The program supports producer margins, not prices and is designed to address both catastrophic conditions as well as prolonged periods of low margins. Under this program, the “margin” will be calculated monthly by USDA and is simply defined as the all-milk price minus the average feed cost. Average feed cost is determined using a feed ration that has been developed to more realistically reflect those costs associated with feeding the entire dairy farm enterprise consisting of milking cows, heifers, and other related cost elements.
Margin Protection Program details are as follows:
1. All dairy operations will be eligible to participate in the program. If one or more dairy producers participate in the production and marketing of milk on a single operation, all producers will be treated as a single dairy operation. If a dairy producer operates two or more operations, each operation will be required to register separately to participate in the program.
2. In the first year of the Margin Protection Program, coverage will be limited solely to the volume of milk equivalent to the producer’s production history. Production history is defined as the highest level of annual milk production during 2011, 2012 or 2013. In subsequent years, annual adjustments to the producer’s production history will be made based on the national average growth in overall US milk production as estimated by USDA. Any growth beyond the national average increase will not be protected by the program.
3. In 5 percent increments, producers will be able to protect from 25 percent up to 90 percent of their production history.
4. Producers will be able to select margin protection coverage at 50 cent increments beginning at $4 per cwt. through $8 per cwt. Premiums will be fixed for 5 years (through 2018) and are as follows:
Marketings Under 4 Million Pounds Marketings Over 4 Million Pounds
Coverage Level Premiums* Coverage Level Premiums
$4.00 None $4.00 None
$4.50 $.01 $4.50 $.02
$5.00 $.025 $5.00 $.04
$5.50 $.04 $5.50 $.10
$6.00 $.055 $6.00 $.155
$6.50 $.09 $6.50 $.29
$7.00 $.217 $7.00 $.83
$7.50 $.30 $7.50 $1.06
$8.00 $.475 $8.00 $1.36
*Except for the premium at the $8.00 level, these premiums will be reduced by 25 percent for each of calendar years 2014 and 2015 and only for marketings under 4 million pounds.

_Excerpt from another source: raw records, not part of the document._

/-- The digest of an image with its DIGEST taken as zero (R125). -/
def imageDigest (l : List Byte) : List Byte := sha3 (l.take 128 ++ zeros 64 ++ l.drop 192)

/-- Stage 3: the header, and every table inside the image (R125, R126). -/
def headerOk (l : List Byte) (dclass blocks : Nat) : Bool :=
  let n := l.length
  i32 l 0 == 0xCAE7D150 && i16 l 4 == 1 && leAt l 7 1 == dclass && zeroBytes l 48 80 && zeroBytes l 192 64
  && decide (1 ≤ imSegments l ∧ imSegments l ≤ 4096 ∧ imFlags l ≤ 4095 ∧ 1 ≤ imBlocks l ∧ imBlocks l ≤ min 256 blocks
      ∧ imSegTable l + 32 * imSegments l ≤ n ∧ imFlagTable l + 2 * imFlags l ≤ n ∧ imCalendars l + 8 ≤ n
      ∧ imCalendars l + calendarBytes (min 256 (imNpc l)) ≤ n ∧ imStreams l ≤ n)

/-- A segment table entry (R127): its bytes. -/
def segBytes (l : List Byte) (i : Nat) : List Byte := slice l (imSegTable l + 32 * i) 32

/-- The successors of a segment entry. -/
def segNext (l e : List Byte) : List Nat :=
  match leAt e 8 1 with
  | 1 => [i16 e 10]
  | 2 => (List.range (leAt e 9 1)).map (fun k => i16 l (i32 e 12 + 2 * k))
  | _ => []

/-- The end cycle of a segment entry. -/
def segZ (e : List Byte) : Nat := i32 e 0 + i32 e 4

/-- A segment entry keeps the rules of R127. The layout of its streams is not given: a table of BLOCKS × 4 pairs of byte offset and
count, in the order of plan-relative blocks and of queues (DESIGN CHOICE, log 24). -/
def segOk (l : List Byte) (i : Nat) : Bool :=
  let e := segBytes l i
  let kind := leAt e 8 1
  let n := leAt e 9 1
  let st := i64 e 16
  decide (kind ≤ 2) && (if kind = 2 then decide (2 ≤ n ∧ n ≤ 16 ∧ i32 e 12 + 2 * n ≤ l.length) else n == 0)
  && (kind == 1 || i16 e 10 == 0) && zeroBytes e 24 8 && decide (segZ e ≤ 0xFFFFFFFF)
  && (segNext l e).all (fun s => decide (s < imSegments l) && i32 (segBytes l s) 0 == segZ e + 64)
  && decide (st + 32 * imBlocks l ≤ l.length)
  && (List.range (4 * imBlocks l)).all (fun k => decide (i32 l (st + 8 * k) + 64 * i32 l (st + 8 * k + 4) ≤ l.length))

/-- A flag declaration (R125, R126). -/
def flagWord (l : List Byte) (f : Nat) : BitVec 16 := BitVec.ofNat 16 (i16 l (imFlagTable l + 2 * f))
def flagOk (l : List Byte) (f : Nat) : Bool :=
  let w := flagWord l f
  field w 8 5 == 0 && (!bitAt w 15 || decide (field w 0 8 < imBlocks l))

/-- A pseudo-channel's record (R183). -/
def hbmRecord (l : List Byte) (i : Nat) : List Byte := slice l (imCalendars l + 8 + 256 * i) 256
def hbmOk (r : List Byte) : Bool :=
  r.zipIdx.all (fun (c, s) => if 240 ≤ s then c == 0xFF#8 else decide (c.toNat ≤ 0x10) || c == 0x20#8)

/-- An egress port's record (R333): 960 entries of two bytes. -/
def avenueRecord (l : List Byte) (n : Nat) : List Byte := slice l (imCalendars l + 8 + 256 * imNpc l + 1920 * n) 1920
def avenueEntry (r : List Byte) (s : Nat) : Nat := i16 r (2 * s)
def avenueOk (r : List Byte) : Bool := (List.range 960).all (fun s => let e := avenueEntry r s; e == 0 || decide (0x8000 ≤ e ∧ e < 0x9000))

/-- No slot that a record claims is claimed by a plan resident in another partition (R333). -/
def State.avenueFree (s : State) (p n : Nat) (r : List Byte) : Bool :=
  s.parts.all (fun e => e.1 == p || e.2.plans.all (fun pl =>
    match pl.2.avenue.find? (fun a => a.1 == n) with
    | some (_, q) => (List.range 960).all (fun k => avenueEntry r k == 0 || avenueEntry q k == 0)
    | none => true))

/-- The calendars (stage 5). -/
def State.calendarsOk (s : State) (p : Nat) (l : List Byte) : Bool :=
  decide (imNpc l ≤ (s.channelsOf p).length) && zeroBytes l (imCalendars l + 4) 4
  && (List.range (imNpc l)).all (fun i => hbmOk (hbmRecord l i))
  && (List.range 6).all (fun n => avenueOk (avenueRecord l n) && s.avenueFree p n (avenueRecord l n))

/-- The descriptors of queue k = 4 × block + queue of a segment. -/
def segStream (l : List Byte) (i k : Nat) : List Desc :=
  let st := i64 (segBytes l i) 16
  let at_ := i32 l (st + 8 * k)
  (List.range (i32 l (st + 8 * k + 4))).map (fun j => BitVec.ofNat 512 (leNat (slice l (at_ + 64 * j) 64)))

/-- Every descriptor of an image with its place: segment, 4 × block + queue, descriptor. -/
def imageDescs (l : List Byte) : List (Nat × Nat × Desc) :=
  (List.range (imSegments l)).flatMap (fun i => (List.range (4 * imBlocks l)).flatMap (fun k => (segStream l i k).map (fun d => (i, k, d))))

/-- The flag a descriptor sets is declared for its block and queue (R115, R128). -/
def setsDeclared (l : List Byte) (k : Nat) (d : Desc) : Bool :=
  let f := setFlag d
  f == 0xFFF || (decide (f < imFlags l) && bitAt (flagWord l f) 15 && field (flagWord l f) 0 8 == k / 4 && field (flagWord l f) 13 2 == k % 4)

/-- Strictly rising stamps within a segment's cycles (R123, R127). -/
def stampsOk (lo hi : Nat) : List Desc → Bool
  | [] => true
  | d :: t => decide (lo ≤ stamp d ∧ stamp d < hi) && stampsOk (stamp d + 1) hi t

/-- The cause of a plan image's refusal: that of the first stage it fails (R128). -/
def State.imageCause (s : State) (p : Nat) (l : List Byte) : Option Status :=
  let x := s.part p
  let used := (x.plans.map (fun e => e.2.size)).foldl (· + ·) 0
  if l.length < 256 ∨ 64 * 1048576 < used + l.length then some .bounds
  else if imageDigest l ≠ slice l 128 64 then some .plan
  else if !headerOk l (s.objNat 0x1000 0x03) (mapBlocks x.blockMap).length then some .plan
  else if !s.profileOk (leAt l 6 1) then some .profile
  else if !((List.range (imSegments l)).all (segOk l) && (List.range (imFlags l)).all (flagOk l) && s.calendarsOk p l) then some .plan
  else
    let ds := imageDescs l
    if !ds.all (fun e => descCrcOk e.2.2) then some .badCrc
    else if !ds.all (fun e => wellDecoded (s.pageTokens p) (s.groupPages p) (e.2.1 % 4) e.2.2 && setsDeclared l e.2.1 e.2.2) then some .malformed
    else if !(List.range (imSegments l)).all (fun i => (List.range (4 * imBlocks l)).all (fun k =>
        stampsOk (i32 (segBytes l i) 0) (segZ (segBytes l i)) (segStream l i k))) then some .plan
    else none

/-! ## Placing a plan -/

/-- Descriptors that the resident plans keep in the store of plan-relative block i. -/
def Part.storeUsed (x : Part) (i : Nat) : Nat :=
  (x.plans.flatMap (fun e => e.2.segments.flatMap (fun g => g.streams.map (fun t => if t.1 / 4 = i then t.2.held else 0)))).foldl (· + ·) 0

5. Payments will be made to producers based on the percentage of their production history they have chosen to protect (25-90 percent) and the level of margin coverage they have selected ($4.50 to $8 per cwt). Payments will be distributed when margins fall below $4 (or below the selected level of coverage if a producer has selected a level above $4) for two consecutive months (defined as Jan-Feb, Mar-Apr, May-Jun, Jul- Aug, Sep-Oct, Nov-Dec)
6. Farmers will pay an annual administrative fee of $100 in order to access the new Margin Protection Program.
7. Should conditions warrant, the MILC payments will be temporarily available for dairy producers until the implementation of the Margin Protection Program or September 1, 2014 – whichever occurs first.
Dairy Product Donation Program
The new Farm Bill also creates a new Dairy Product Donation Program that would be triggered in the event of extremely low operating margins for dairy farmers and would also provide nutrition assistance to individuals in low income groups by requiring USDA to purchase dairy products for donation to food banks and other feeding programs.
The new program would only activate if margins fall below $4.00 for two consecutive months and would require USDA to purchase dairy products for three consecutive months, or until margins rebound above $4.00. The program would trigger out if US prices exceed international prices by more than 5%. Under this provision USDA would purchase a variety of dairy products to distribute to food banks or related non-profit organizations. USDA is required to distribute, not store, these products. Organizations receiving USDA purchased dairy products would be prohibited from selling the products back into commercial markets.
Programs That Were Eliminated
In addition to the creation of the Margin Protection Program and the Dairy Product Donation Program, the new Farm Bill eliminates the outmoded and ineffective Dairy Product Price Support Program and the Dairy Export Incentive Program. The Federal Milk Marketing Order Review Commission established in the previous Farm Bill is also eliminated. As noted earlier, once the Margin Protection Program is up and running, the Milk Income Loss Coverage (MILC) program will also be eliminated.
Programs That Were Renewed
Three existing dairy programs will be renewed under provisions of the new Farm Bill: the Dairy Promotion and Research Program (“checkoff”), the Dairy Indemnity Program, and the Dairy Forward Pricing Program. The authority for all three programs is extended through 2018.